What is required: Where the listing below reaches the line containing "### State.holdAllShadow -/", start writing out lines exactly, and stop once the line containing "s.holdAllShadow.latch = s.latch := rfl" has been written.

BEGIN Source records

/-! ### State.writeShadow -/

@[simp] theorem State.writeShadow_n (idx : BitVec 8) (v : Byte) : (s.writeShadow idx v).n = s.n := rfl
@[simp] theorem State.writeShadow_cfgErr (idx : BitVec 8) (v : Byte) : (s.writeShadow idx v).cfgErr = s.cfgErr := rfl
@[simp] theorem State.writeShadow_shadow (idx : BitVec 8) (v : Byte) : (s.writeShadow idx v).shadow = s.shadow.write idx.toNat v := rfl
@[simp] theorem State.writeShadow_data (idx : BitVec 8) (v : Byte) : (s.writeShadow idx v).data = s.data := rfl
@[simp] theorem State.writeShadow_clock (idx : BitVec 8) (v : Byte) : (s.writeShadow idx v).clock = s.clock := rfl
@[simp] theorem State.writeShadow_latch (idx : BitVec 8) (v : Byte) : (s.writeShadow idx v).latch = s.latch := rfl
@[simp] theorem State.writeShadow_oeDis (idx : BitVec 8) (v : Byte) : (s.writeShadow idx v).oeDis = s.oeDis := rfl
@[simp] theorem State.writeShadow_busy (idx : BitVec 8) (v : Byte) : (s.writeShadow idx v).busy = s.busy := rfl
@[simp] theorem State.writeShadow_last (idx : BitVec 8) (v : Byte) : (s.writeShadow idx v).last = s.last := rfl
@[simp] theorem State.writeShadow_holdCnt (idx : BitVec 8) (v : Byte) : (s.writeShadow idx v).holdCnt = s.holdCnt := rfl
@[simp] theorem State.writeShadow_cmd (idx : BitVec 8) (v : Byte) : (s.writeShadow idx v).cmd = s.cmd := rfl
@[simp] theorem State.writeShadow_seq (idx : BitVec 8) (v : Byte) : (s.writeShadow idx v).seq = s.seq := rfl
@[simp] theorem State.writeShadow_sr (idx : BitVec 8) (v : Byte) : (s.writeShadow idx v).sr = s.sr := rfl
@[simp] theorem State.writeShadow_out (idx : BitVec 8) (v : Byte) : (s.writeShadow idx v).out = s.out := rfl
@[simp] theorem State.writeShadow_rspValid (idx : BitVec 8) (v : Byte) : (s.writeShadow idx v).rspValid = s.rspValid := rfl
@[simp] theorem State.writeShadow_rspStatus (idx : BitVec 8) (v : Byte) : (s.writeShadow idx v).rspStatus = s.rspStatus := rfl
@[simp] theorem State.writeShadow_trace (idx : BitVec 8) (v : Byte) : (s.writeShadow idx v).trace = s.trace := rfl
@[simp] theorem State.writeShadow_draws (idx : BitVec 8) (v : Byte) : (s.writeShadow idx v).draws = s.draws := rfl
@[simp] theorem State.writeShadow_inputs (idx : BitVec 8) (v : Byte) : (s.writeShadow idx v).inputs = s.inputs := rfl

/-! ### State.mergeShadow -/

@[simp] theorem State.mergeShadow_n (idx : BitVec 8) (v : Byte) : (s.mergeShadow idx v).n = s.n := rfl
@[simp] theorem State.mergeShadow_cfgErr (idx : BitVec 8) (v : Byte) : (s.mergeShadow idx v).cfgErr = s.cfgErr := rfl
@[simp] theorem State.mergeShadow_shadow (idx : BitVec 8) (v : Byte) : (s.mergeShadow idx v).shadow = s.shadow.write idx.toNat (merge (s.shadowByte idx.toNat) v) := rfl
@[simp] theorem State.mergeShadow_data (idx : BitVec 8) (v : Byte) : (s.mergeShadow idx v).data = s.data := rfl
@[simp] theorem State.mergeShadow_clock (idx : BitVec 8) (v : Byte) : (s.mergeShadow idx v).clock = s.clock := rfl
@[simp] theorem State.mergeShadow_latch (idx : BitVec 8) (v : Byte) : (s.mergeShadow idx v).latch = s.latch := rfl
@[simp] theorem State.mergeShadow_oeDis (idx : BitVec 8) (v : Byte) : (s.mergeShadow idx v).oeDis = s.oeDis := rfl
@[simp] theorem State.mergeShadow_busy (idx : BitVec 8) (v : Byte) : (s.mergeShadow idx v).busy = s.busy := rfl
@[simp] theorem State.mergeShadow_last (idx : BitVec 8) (v : Byte) : (s.mergeShadow idx v).last = s.last := rfl
@[simp] theorem State.mergeShadow_holdCnt (idx : BitVec 8) (v : Byte) : (s.mergeShadow idx v).holdCnt = s.holdCnt := rfl
@[simp] theorem State.mergeShadow_cmd (idx : BitVec 8) (v : Byte) : (s.mergeShadow idx v).cmd = s.cmd := rfl
@[simp] theorem State.mergeShadow_seq (idx : BitVec 8) (v : Byte) : (s.mergeShadow idx v).seq = s.seq := rfl
@[simp] theorem State.mergeShadow_sr (idx : BitVec 8) (v : Byte) : (s.mergeShadow idx v).sr = s.sr := rfl
@[simp] theorem State.mergeShadow_out (idx : BitVec 8) (v : Byte) : (s.mergeShadow idx v).out = s.out := rfl
@[simp] theorem State.mergeShadow_rspValid (idx : BitVec 8) (v : Byte) : (s.mergeShadow idx v).rspValid = s.rspValid := rfl
@[simp] theorem State.mergeShadow_rspStatus (idx : BitVec 8) (v : Byte) : (s.mergeShadow idx v).rspStatus = s.rspStatus := rfl
@[simp] theorem State.mergeShadow_trace (idx : BitVec 8) (v : Byte) : (s.mergeShadow idx v).trace = s.trace := rfl
@[simp] theorem State.mergeShadow_draws (idx : BitVec 8) (v : Byte) : (s.mergeShadow idx v).draws = s.draws := rfl
@[simp] theorem State.mergeShadow_inputs (idx : BitVec 8) (v : Byte) : (s.mergeShadow idx v).inputs = s.inputs := rfl

/-! ### State.holdShadow -/

@[simp] theorem State.holdShadow_n (idx : BitVec 8) : (s.holdShadow idx).n = s.n := rfl
@[simp] theorem State.holdShadow_cfgErr (idx : BitVec 8) : (s.holdShadow idx).cfgErr = s.cfgErr := rfl
@[simp] theorem State.holdShadow_shadow (idx : BitVec 8) : (s.holdShadow idx).shadow = s.shadow.write idx.toNat (clearLow (s.shadowByte idx.toNat)) := rfl
@[simp] theorem State.holdShadow_data (idx : BitVec 8) : (s.holdShadow idx).data = s.data := rfl
@[simp] theorem State.holdShadow_clock (idx : BitVec 8) : (s.holdShadow idx).clock = s.clock := rfl
@[simp] theorem State.holdShadow_latch (idx : BitVec 8) : (s.holdShadow idx).latch = s.latch := rfl
@[simp] theorem State.holdShadow_oeDis (idx : BitVec 8) : (s.holdShadow idx).oeDis = s.oeDis := rfl
@[simp] theorem State.holdShadow_busy (idx : BitVec 8) : (s.holdShadow idx).busy = s.busy := rfl
@[simp] theorem State.holdShadow_last (idx : BitVec 8) : (s.holdShadow idx).last = s.last := rfl
@[simp] theorem State.holdShadow_holdCnt (idx : BitVec 8) : (s.holdShadow idx).holdCnt = s.holdCnt := rfl
@[simp] theorem State.holdShadow_cmd (idx : BitVec 8) : (s.holdShadow idx).cmd = s.cmd := rfl
@[simp] theorem State.holdShadow_seq (idx : BitVec 8) : (s.holdShadow idx).seq = s.seq := rfl
@[simp] theorem State.holdShadow_sr (idx : BitVec 8) : (s.holdShadow idx).sr = s.sr := rfl
@[simp] theorem State.holdShadow_out (idx : BitVec 8) : (s.holdShadow idx).out = s.out := rfl
@[simp] theorem State.holdShadow_rspValid (idx : BitVec 8) : (s.holdShadow idx).rspValid = s.rspValid := rfl
@[simp] theorem State.holdShadow_rspStatus (idx : BitVec 8) : (s.holdShadow idx).rspStatus = s.rspStatus := rfl
@[simp] theorem State.holdShadow_trace (idx : BitVec 8) : (s.holdShadow idx).trace = s.trace := rfl
@[simp] theorem State.holdShadow_draws (idx : BitVec 8) : (s.holdShadow idx).draws = s.draws := rfl
@[simp] theorem State.holdShadow_inputs (idx : BitVec 8) : (s.holdShadow idx).inputs = s.inputs := rfl

/-! ### State.holdAllShadow -/

@[simp] theorem State.holdAllShadow_n : s.holdAllShadow.n = s.n := rfl
@[simp] theorem State.holdAllShadow_cfgErr : s.holdAllShadow.cfgErr = s.cfgErr := rfl
@[simp] theorem State.holdAllShadow_shadow : s.holdAllShadow.shadow = s.shadow.clearLowUpTo s.n.toNat := rfl
@[simp] theorem State.holdAllShadow_data : s.holdAllShadow.data = s.data := rfl
@[simp] theorem State.holdAllShadow_clock : s.holdAllShadow.clock = s.clock := rfl
@[simp] theorem State.holdAllShadow_latch : s.holdAllShadow.latch = s.latch := rfl
@[simp] theorem State.holdAllShadow_oeDis : s.holdAllShadow.oeDis = s.oeDis := rfl
@[simp] theorem State.holdAllShadow_busy : s.holdAllShadow.busy = s.busy := rfl
@[simp] theorem State.holdAllShadow_last : s.holdAllShadow.last = s.last := rfl
@[simp] theorem State.holdAllShadow_holdCnt : s.holdAllShadow.holdCnt = s.holdCnt := rfl
@[simp] theorem State.holdAllShadow_cmd : s.holdAllShadow.cmd = s.cmd := rfl
@[simp] theorem State.holdAllShadow_seq : s.holdAllShadow.seq = s.seq := rfl
@[simp] theorem State.holdAllShadow_sr : s.holdAllShadow.sr = s.sr := rfl
@[simp] theorem State.holdAllShadow_out : s.holdAllShadow.out = s.out := rfl
@[simp] theorem State.holdAllShadow_rspValid : s.holdAllShadow.rspValid = s.rspValid := rfl
@[simp] theorem State.holdAllShadow_rspStatus : s.holdAllShadow.rspStatus = s.rspStatus := rfl
@[simp] theorem State.holdAllShadow_trace : s.holdAllShadow.trace = s.trace := rfl
@[simp] theorem State.holdAllShadow_draws : s.holdAllShadow.draws = s.draws := rfl
@[simp] theorem State.holdAllShadow_inputs : s.holdAllShadow.inputs = s.inputs := rfl

/-! ### State.setClock -/

@[simp] theorem State.setClock_n (v : Bool) : (s.setClock v).n = s.n := rfl
@[simp] theorem State.setClock_cfgErr (v : Bool) : (s.setClock v).cfgErr = s.cfgErr := rfl
@[simp] theorem State.setClock_shadow (v : Bool) : (s.setClock v).shadow = s.shadow := rfl
@[simp] theorem State.setClock_data (v : Bool) : (s.setClock v).data = s.data := rfl
@[simp] theorem State.setClock_clock (v : Bool) : (s.setClock v).clock = v := rfl
@[simp] theorem State.setClock_latch (v : Bool) : (s.setClock v).latch = s.latch := rfl
@[simp] theorem State.setClock_oeDis (v : Bool) : (s.setClock v).oeDis = s.oeDis := rfl
@[simp] theorem State.setClock_busy (v : Bool) : (s.setClock v).busy = s.busy := rfl
@[simp] theorem State.setClock_last (v : Bool) : (s.setClock v).last = s.last := rfl
@[simp] theorem State.setClock_holdCnt (v : Bool) : (s.setClock v).holdCnt = s.holdCnt := rfl
@[simp] theorem State.setClock_cmd (v : Bool) : (s.setClock v).cmd = s.cmd := rfl
@[simp] theorem State.setClock_seq (v : Bool) : (s.setClock v).seq = s.seq := rfl
@[simp] theorem State.setClock_sr (v : Bool) : (s.setClock v).sr = if v && !s.clock then shiftChain s.data s.sr else s.sr := rfl
@[simp] theorem State.setClock_out (v : Bool) : (s.setClock v).out = s.out := rfl
@[simp] theorem State.setClock_rspValid (v : Bool) : (s.setClock v).rspValid = s.rspValid := rfl
@[simp] theorem State.setClock_rspStatus (v : Bool) : (s.setClock v).rspStatus = s.rspStatus := rfl
@[simp] theorem State.setClock_trace (v : Bool) : (s.setClock v).trace = s.trace := rfl
@[simp] theorem State.setClock_draws (v : Bool) : (s.setClock v).draws = s.draws := rfl
@[simp] theorem State.setClock_inputs (v : Bool) : (s.setClock v).inputs = s.inputs := rfl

END Source records

Answer box:
/-! ### State.holdAllShadow -/

@[simp] theorem State.holdAllShadow_n : s.holdAllShadow.n = s.n := rfl
@[simp] theorem State.holdAllShadow_cfgErr : s.holdAllShadow.cfgErr = s.cfgErr := rfl
@[simp] theorem State.holdAllShadow_shadow : s.holdAllShadow.shadow = s.shadow.clearLowUpTo s.n.toNat := rfl
@[simp] theorem State.holdAllShadow_data : s.holdAllShadow.data = s.data := rfl
@[simp] theorem State.holdAllShadow_clock : s.holdAllShadow.clock = s.clock := rfl
@[simp] theorem State.holdAllShadow_latch : s.holdAllShadow.latch = s.latch := rfl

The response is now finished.